- Born: 14 October 1997 (age 28) Setubal, Lisbon, Portugal
- Basketball career

Career history
- 2011/2012–2019: Leeds Spiders
- 2019–2020: Varese
- 2020–2021: Basketmi Ferrol
- 2021–2022: Servigest Burgos
- 2022–2023: BC Gaia
- 2022–2023: Mohawks
- 2023–2023: Wakefield Whirlwinds
- 2023–present: Tees Valley Mohawks
- Portugal
- Rugby league career

Playing information
Club
| Years | Team | Pld | T | G | FG | P |
| 2011/12–2019 | Leeds Rhinos |  |  |  |  |  |
| 2025– | Castleford Tigers |  |  |  |  |  |
|  | Total | 0 | 0 | 0 | 0 | 0 |
Representative
| Years | Team | Pld | T | G | FG | P |
| 2025– | England |  |  |  |  |  |

= Luis Domingos =

Portuguese wheelchair rugby league and basketball player

Luis Domingos is a Portuguese wheelchair rugby league player and former professional wheelchair basketball player who currently plays for Sheffield Eagles and the England national wheelchair rugby league team.

==Background==
Domingos was born in Setubal, Portugal and is of Angolan decent. He became a wheelchair user after contracting polio as a child.

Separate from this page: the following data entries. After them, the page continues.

-- ==== Sys2Proof/Machine/Num.lean ====
section
/-! DEFINITION. Exact values and their rounding: every arithmetic rule of the manual forms an exact value and
rounds it once (R37 to R41, R46). -/

namespace Sys2Proof.Machine

/-- An exact value: NaN, an infinity, or (-1)^neg × m × 2^e. -/
inductive Num where
  | nan
  | inf (neg : Bool)
  | fin (neg : Bool) (m : Nat) (e : Int)
  deriving DecidableEq, Repr

/-- The sticky flags of one event: NV in bit 3, OF in bit 2, UF in bit 1, NX in bit 0 (R50). -/
abbrev Flg := BitVec 4

/-- Invalid. -/
def flNV : Flg := 8#4
/-- Overflow. -/
def flOF : Flg := 4#4
/-- Underflow. -/
def flUF : Flg := 2#4
/-- Inexact. -/
def flNX : Flg := 1#4

/-- A flag that is raised when `b` holds. -/
def flIf (b : Bool) (f : Flg) : Flg := if b then f else 0#4

/-- A rounding as it is applied to one value; SR carries its 16 random bits (R37, R38). -/
inductive Rnd where
  | rne | rtz | rup | rdn
  | sr (r : Nat)
  deriving DecidableEq, Repr

/-- +0. -/
def Num.zero : Num := .fin false 0 0

/-- An integer as an exact value. -/
def Num.ofInt (i : Int) : Num := .fin (decide (i < 0)) i.natAbs 0

/-- Whether the value is a NaN. -/
def Num.isNan : Num → Bool
  | .nan => true
  | _ => false

/-- Whether the value is an infinity. -/
def Num.isInf : Num → Bool
  | .inf _ => true
  | _ => false

/-- Whether the value is a zero. -/
def Num.isZero : Num → Bool
  | .fin _ m _ => m == 0
  | _ => false

/-- The sign. -/
def Num.sign : Num → Bool
  | .nan => false
  | .inf s => s
  | .fin s _ _ => s

/-- The value with its sign changed. -/
def Num.neg : Num → Num
  | .nan => .nan
  | .inf s => .inf !s
  | .fin s m e => .fin (!s) m e

/-- The magnitude. -/
def Num.abs : Num → Num
  | .nan => .nan
  | .inf _ => .inf false
  | .fin _ m e => .fin false m e

/-- The value times 2^k, exactly. -/
def Num.scale (v : Num) (k : Int) : Num :=
  match v with
  | .fin s m e => .fin s m (e + k)
  | v => v

/-- `m × 2^(e - q)` as an integer where `q ≤ e`. -/
def shiftUp (m : Nat) (e q : Int) : Nat := m * 2 ^ (e - q).toNat

/-- A finite value as a multiple of 2^q, for `q` at most its exponent. -/
def signedAt (s : Bool) (m : Nat) (e q : Int) : Int :=
  if s then -(shiftUp m e q : Int) else (shiftUp m e q : Int)

/-- The exact sum, with NV for ∞ - ∞ (R49). `down` is set under RDN, where an exact zero sum of unlike signs
is -0. -/
def Num.add (down : Bool) : Num → Num → Num × Flg
  | .nan, _ => (.nan, 0#4)
  | _, .nan => (.nan, 0#4)
  | .inf s, .inf t => if s = t then (.inf s, 0#4) else (.nan, flNV)
  | .inf s, .fin _ _ _ => (.inf s, 0#4)
  | .fin _ _ _, .inf t => (.inf t, 0#4)
  | .fin s m e, .fin t n f =>
    let q := min e f
    let r := signedAt s m e q + signedAt t n f q
    if r = 0 then (.fin (if s = t then s else down) 0 0, 0#4)
    else (.fin (decide (r < 0)) r.natAbs q, 0#4)

/-- The exact product, with NV for 0 × ∞ (R49). -/
def Num.mul : Num → Num → Num × Flg
  | .nan, _ => (.nan, 0#4)
  | _, .nan => (.nan, 0#4)
  | .inf s, .inf t => (.inf (s != t), 0#4)
  | .inf s, .fin t n _ => if n = 0 then (.nan, flNV) else (.inf (s != t), 0#4)
  | .fin s m _, .inf t => if m = 0 then (.nan, flNV) else (.inf (s != t), 0#4)
  | .fin s m e, .fin t n f => (.fin (s != t) (m * n) (e + f), 0#4)

/-- The exact fused multiply-add `a × b + c`. -/
def Num.fma (down : Bool) (a b c : Num) : Num × Flg :=
  let (p, f) := a.mul b
  let (r, g) := p.add down c
  (r, f ||| g)

/-- `a < b` for values that are no NaN. -/
def Num.lt : Num → Num → Bool
  | .nan, _ => false
  | _, .nan => false
  | .inf s, .inf t => s && !t
  | .inf s, .fin _ _ _ => s
  | .fin _ _ _, .inf t => !t
  | .fin s m e, .fin t n f =>
    let q := min e f
    decide (signedAt s m e q < signedAt t n f q)

/-- `a = b` for values that are no NaN; zeros of either sign are equal. -/
def Num.eqv (a b : Num) : Bool := !a.isNan && !b.isNan && !a.lt b && !b.lt a

/-- Rounding `m / 2^sh` to an integer: the integer and whether it differs (R37, R38). -/
def roundShift (rnd : Rnd) (neg : Bool) (m sh : Nat) : Nat × Bool :=
  let t := m / 2 ^ sh
  let d := m % 2 ^ sh
  let up : Bool :=
    match rnd with
    | .rne => decide (2 ^ sh < 2 * d) || (decide (2 * d = 2 ^ sh) && t % 2 == 1)
    | .rtz => false
    | .rup => decide (d ≠ 0) && !neg
    | .rdn => decide (d ≠ 0) && neg
    | .sr r => decide (r < d * 65536 / 2 ^ sh)
  (if up then t + 1 else t, decide (d ≠ 0))

/-- Rounding the magnitude `m × 2^e` to a multiple of 2^q. -/
def roundAt (rnd : Rnd) (neg : Bool) (m : Nat) (e q : Int) : Nat × Bool :=
  if q ≤ e then (shiftUp m e q, false) else roundShift rnd neg m (q - e).toNat

/-- Rounding to a significand of `p` bits with no limit of exponent. -/
def roundSig (p : Nat) (rnd : Rnd) : Num → Num × Bool
  | .fin s m e =>
    if m = 0 then (.fin s 0 0, false)
    else
      let q := (Nat.log2 m : Int) + e - ((p : Int) - 1)
      let (n, ix) := roundAt rnd s m e q
      (.fin s n q, ix)
  | v => (v, false)

/-- The chunk format of R46: a 20-bit significand, RNE. Its exponent range 2^±300 holds every sum of the 8-bit
and 16-bit formats (R64), so no limit of exponent acts. -/
def chunkRound (v : Num) : Num × Flg :=
  let (r, ix) := roundSig 20 .rne v
  (r, flIf ix flNX)

/-- One addition in the chunk format. -/
def chunkAdd (a b : Num) : Num × Flg :=
  let (s, f) := a.add false b
  let (r, g) := chunkRound s
  (r, f ||| g)

/-- A floating-point format: significand bits, exponent of the smallest subnormal, the largest finite value
`maxM × 2^maxQ`, the width of a code (R30). -/
structure FPar where
  p : Nat
  qmin : Int
  maxM : Nat
  maxQ : Int
  width : Nat
  deriving DecidableEq, Repr

/-- A magnitude rounded to a format: `n × 2^q`, with what happened. -/
structure Rounded where
  n : Nat
  q : Int
  inexact : Bool
  tiny : Bool
  beyond : Bool
  deriving DecidableEq, Repr

/-- Rounding a nonzero magnitude `m × 2^e` to a format; tininess is detected after rounding (R40). -/
def FPar.round (f : FPar) (rnd : Rnd) (neg : Bool) (m : Nat) (e : Int) : Rounded :=
  let qn := (Nat.log2 m : Int) + e - ((f.p : Int) - 1)
  let q := max qn f.qmin
  let (n, ix) := roundAt rnd neg m e q
  let (n', _) := roundAt rnd neg m e qn
  let tiny := (Num.fin false n' qn).lt (.fin false 1 (f.qmin + (f.p : Int) - 1))
  { n := n, q := q, inexact := ix, tiny := tiny,
    beyond := (Num.fin false f.maxM f.maxQ).lt (.fin false n q) }

/-- The code of the magnitude `n × 2^q` on the format's grid. -/
def FPar.magCode (f : FPar) (n : Nat) (q : Int) : Nat :=
  if n < 2 ^ (f.p - 1) then n else (q - f.qmin + 1).toNat * 2 ^ (f.p - 1) + (n - 2 ^ (f.p - 1))

/-- The largest integer whose `2^F`-th power is at most `target`, below `acc + 2^b`. -/
def rootBits (F target : Nat) : Nat → Nat → Nat
  | 0, acc => acc
  | b + 1, acc => rootBits F target b (if (acc + 2 ^ b) ^ (2 ^ F) ≤ target then acc + 2 ^ b else acc)

/-- floor(2^(k / 2^F) × 2^s), for k below 2^F. -/
def root2 (F k s : Nat) : Nat := rootBits F (2 ^ (k + 2 ^ F * s)) (s + 1) 0

end Sys2Proof.Machine
end

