-- ==== Sys2Proof/Machine/CollState.lean ====
section
/-! DEFINITION. The collective engine: job slots, streams, bucket contexts, Reel and Hora (R234 to R271). -/

namespace Sys2Proof.Machine

/-- A collective descriptor (R242). -/
structure CollDesc where
  deadline : Nat
  status : Nat
  result : Nat
  source : Nat
  areaA : Nat
  areaB : Nat
  areaC : Nat
  areaD : Nat
  length : Nat
  bucket : Nat
  step : Nat
  root : Nat
  slot : Nat
  op : Nat
  redOp : Nat
  scope : Bool
  kind : Bool
  deriving DecidableEq, Repr

/-- A child of a node (R244, R254): its OPEN (COUNT and ELEMENTS), the segments it has sent that the node has not
consumed, and whether it is excluded. -/
structure Child where
  opened : Option (Nat × Nat)
  segs : SMap (List Byte)
  excluded : Bool
  deriving DecidableEq, Repr

/-- A child of which nothing has arrived. -/
def Child.none_ : Child := ⟨none, [], false⟩

/-- A node of the reduction tree that this device hosts (R244, R245). -/
structure CNode where
  left : Child
  right : Child
  /-- its output's OPEN has gone -/
  opened : Bool
  /-- segments consumed -/
  next : Nat
  deriving DecidableEq, Repr

/-- A node before anything has arrived. -/
def CNode.fresh : CNode := ⟨.none_, .none_, false, 0⟩

/-- This device's contribution (R248, R254 to R256). -/
structure Own where
  /-- its OPEN may go: it is issued, and staged where staging applies -/
  ready : Bool
  /-- it is sent empty, with COUNT 0 (R256) -/
  empty : Bool
  /-- it is excluded or its holder is gone: nothing of it is sent -/
  gone : Bool
  opened : Bool
  /-- segments sent -/
  next : Nat
  /-- segments captured from walnut drains or from staging -/
  data : SMap (List Byte)
  /-- byte ranges that drains have delivered: first and end -/
  got : List (Nat × Nat)
  /-- a byte was delivered twice: the contribution takes free bytes (R248) -/
  free : Option Nat
  /-- the beat at which it was staged (R255) -/
  stagedAt : Option Nat
  /-- the carry buffer added as it is sent (R255) -/
  carry : Option Nat
  deriving DecidableEq, Repr

/-- A contribution not yet issued. -/
def Own.fresh : Own := ⟨false, false, false, false, 0, [], [], none, none, none⟩

/-- A bucket context, or another operation of a slot, by its key (R250). -/
structure CollCtx where
  step : Tag
  bucket : BitVec 16
  /-- what this device was told to do; `none` while only packets have opened the context -/
  desc : Option CollDesc
  /-- the partition group whose program or driver started it is gone (R267) -/
  detached : Bool
  /-- it is the vote of a Reel (R263), and its outcome has been applied -/
  vote : Bool
  decided : Bool
  /-- packets of the upward tree have shown it to be an ALL_REDUCE -/
  upSeen : Bool
  upDone : Bool
  own : Own
  nodes : SMap CNode
  /-- producers up to this level send nothing: their span is excluded (R254) -/
  cut : Option Nat
  /-- the root's output -/
  collect : SMap (List Byte)
  /-- COUNT of the top node's output, and of the result with NAN -/
  topCount : Nat
  result : Option (Nat × Bool)
  /-- offsets of segments received of the result, or of gathered pieces -/
  got : List Nat
  /-- deliveries held for a holder context that is not RESIDENT, by offset: the address, the bytes and the stream from
  which they came (R238) -/
  held : SMap (Nat × List Byte × Nat)
  /-- packets kept until the operation is issued, and whether they have been forwarded -/
  raw : List (Packet × Bool)
  perfSegs : Nat
  perfBytes : Nat
  selfExcluded : Bool
  carriedIn : Bool
  carriedOut : Bool
  /-- Hora: bytes performed by transfer, HORA_FREEs received, steps released, the transfer now sent and its offset,
  and HORA_FREEs sent (R265, R266) -/
  horaGot : SMap Nat
  /-- Hora, forward: segments that have arrived and have not been passed on, by offset (R266) -/
  horaIn : SMap (List Byte)
  horaFrees : Nat
  horaReleased : Nat
  horaSend : Nat
  horaOff : Nat
  horaFreed : Nat
  deriving DecidableEq, Repr

/-- A context as it opens. -/
def CollCtx.fresh (step : Tag) (bucket : BitVec 16) : CollCtx :=
  { step := step, bucket := bucket, desc := none, detached := false, vote := false, decided := false, upSeen := false,
    upDone := false, own := .fresh, nodes := [], cut := none, collect := [], topCount := 0, result := none, got := [],
    held := [], raw := [], perfSegs := 0, perfBytes := 0, selfExcluded := false, carriedIn := false,
    carriedOut := false, horaGot := [], horaIn := [], horaFrees := 0, horaReleased := 0, horaSend := 0, horaOff := 0, horaFreed := 0 }

/-- A stream that this device sends: packets that wait, data segments sent, and the count the receiver has consumed
(R241, R247). -/
structure OutStream where
  queue : List Packet
  sent : Nat
  acked : Nat
  deriving DecidableEq, Repr

/-- A stream that this device receives: data segments consumed, the count last returned, and the key of the last
context that ended on it (R247, R249). -/
structure InStream where
  consumed : Nat
  told : Nat
  ended : Option (Tag × BitVec 16)
  deriving DecidableEq, Repr

/-- A move of a Reel: PEER, DIR, REGION, SRC, OFFSET and BYTES (R261). -/
structure ReelMove where
  peer : Nat
  dir : Nat
  region : Nat
  src : Nat
  offset : Nat
  bytes : Nat
  deriving DecidableEq, Repr

/-- A slot that a Reel has made PENDING (R262): the member partition, the version-table index, NEW_BASE, the slot, and
whether the Reel created the entry. -/
structure ReelRegion where
  part : Nat
  region : Nat
  base : Nat
  slot : Nat
  created : Bool
  deriving DecidableEq, Repr

/-- The holder's part of a Reel: it takes part, its context is torn down, or its partition has been reset (R264, R267). -/
inductive ReelPart where
  | live | torn | reset
  deriving DecidableEq, Repr

/-- A Reel (R261 to R264). -/
structure ReelSt where
  desc : CollDesc
  regions : List ReelRegion
  /-- the RECEIVE moves, and the segments of them performed: region, offset and length -/
  receives : List ReelMove
  got : List (Nat × Nat × Nat)
  /-- member-table entries of the voters -/
  voters : List Nat
  /-- its state, coded as REEL_STATE -/
  state : Nat
  /-- the beat at which it became READY (R263) -/
  readyAt : Option Nat
  /-- the vote has been decided -/
  decided : Bool
  part : ReelPart
  /-- deliveries held for a holder context that is not RESIDENT, by address: region, offset, bytes and stream (R238) -/
  held : SMap (Nat × Nat × List Byte × Nat)
  deriving DecidableEq, Repr

/-- A status record on its way to STATUS_ADDR (R243): its operation and code, the holder's context, the CTX_STATUS fields
below STATE that stand until it is written (R271), and its bytes. -/
structure CollRecord where
  key : Nat
  op : Nat
  code : Nat
  ctx : Nat
  addr : Nat
  word : Nat
  bytes : List Byte
  deriving DecidableEq, Repr

/-- A contribution that waits for one of 256 contexts (R249): the core that issued it, none for the driver. -/
structure CollWait where
  core : Option Nat
  desc : CollDesc
  deriving DecidableEq, Repr

/-- A job slot beside its objects (R234 to R271). -/
structure CollSlot where
  /-- member-table entries read at ENABLE (R235) -/
  members : List Nat
  /-- deadlines of the two most recently named steps, newest first: step and beat -/
  deadlines : List (Nat × Nat)
  ctxs : SMap CollCtx
  outs : SMap OutStream
  ins : SMap InStream
  /-- carried data: bucket identifier and CARRY_ADDR (R255) -/
  carries : SMap Nat
  /-- ended operations by key: OP and CODE, for COLLECTIVE gates -/
  finished : SMap (Nat × Nat)
  /-- operations REFUSED to a group that does not hold the slot: its lead and the key -/
  refusals : List (Nat × Nat)
  /-- status records held for a holder context that is not RESIDENT -/
  records : List CollRecord
  /-- Reels by sequence number -/
  reels : SMap ReelSt
  /-- contributions that wait for a context, oldest first -/
  waiting : List CollWait
  /-- contexts that ended while their excluded contribution was still being staged (R255) -/
  late : SMap CollCtx
  deriving DecidableEq, Repr

/-- A slot as chip reset leaves it. -/
def CollSlot.reset : CollSlot := ⟨[], [], [], [], [], [], [], [], [], [], [], []⟩

end Sys2Proof.Machine
end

At age 14, he and his family moved to Leeds where he took up both wheelchair basketball and wheelchair rugby league as a hobby, playing for Leeds Vipers and Leeds Rhinos respectively. It was here that Domingos was scouted the by Portugal's co-captain Pedro Bartol to take up wheelchair basketball professionally.

==Wheelchair basketball==

In 2019, Domingos passed a two week trial with Varese in Italy's Serie A, he signed his first professional contract after being granted permission to complete the remainder of his healthcare qualification he was studying with Leeds City College online. Domingos later moved to Spain, playing for Basketmi Ferrol and then Servigest Burgos in the second and first tiers of the Spanish league respectively, before ending his career with BC Gaia in Portugal. He made several appearances for the Portugal national team during his stint in the sport.

==Between sports==
In 2023, Domingos returned to England to complete a business management degree at the University of Huddersfield. During this time he continued playing wheelchair basketball with an amateur club in Wakefield, a team which shared facilities with Championship side Castleford Tigers, which resulted in him trying wheelchair rugby league.

==Wheelchair rugby league==

In his first season back in wheelchair rugby league, Domingos was part of Castleford Tigers inaugural wheelchair team who won the Challenge Trophy in 2025, a Challenge Cup type competition for second tier clubs, in which Domingos scored the winning try.

In April that year, Domingos participated in a wheelchair rugby league festival hosted by the Rugby Football League in Nottingham. A festival held to scout potential new players for the England national team ahead of the 2025 Wheelchair Ashes. Impressing, and qualifying for England on residency, Domingos was one of 24 players invited to an intra-squad tri-series tournament in York acting as national team trials. He progressed to the second stage trials dubbed the "Future of England" game. Domingos was one of nine players advanced to the national performance squad for a training session and a behind closed doors trial in York on 13 July. In August, after a final training sessions with the national performance squad, he made the ten player Ashes squad, one of two uncapped players to do so.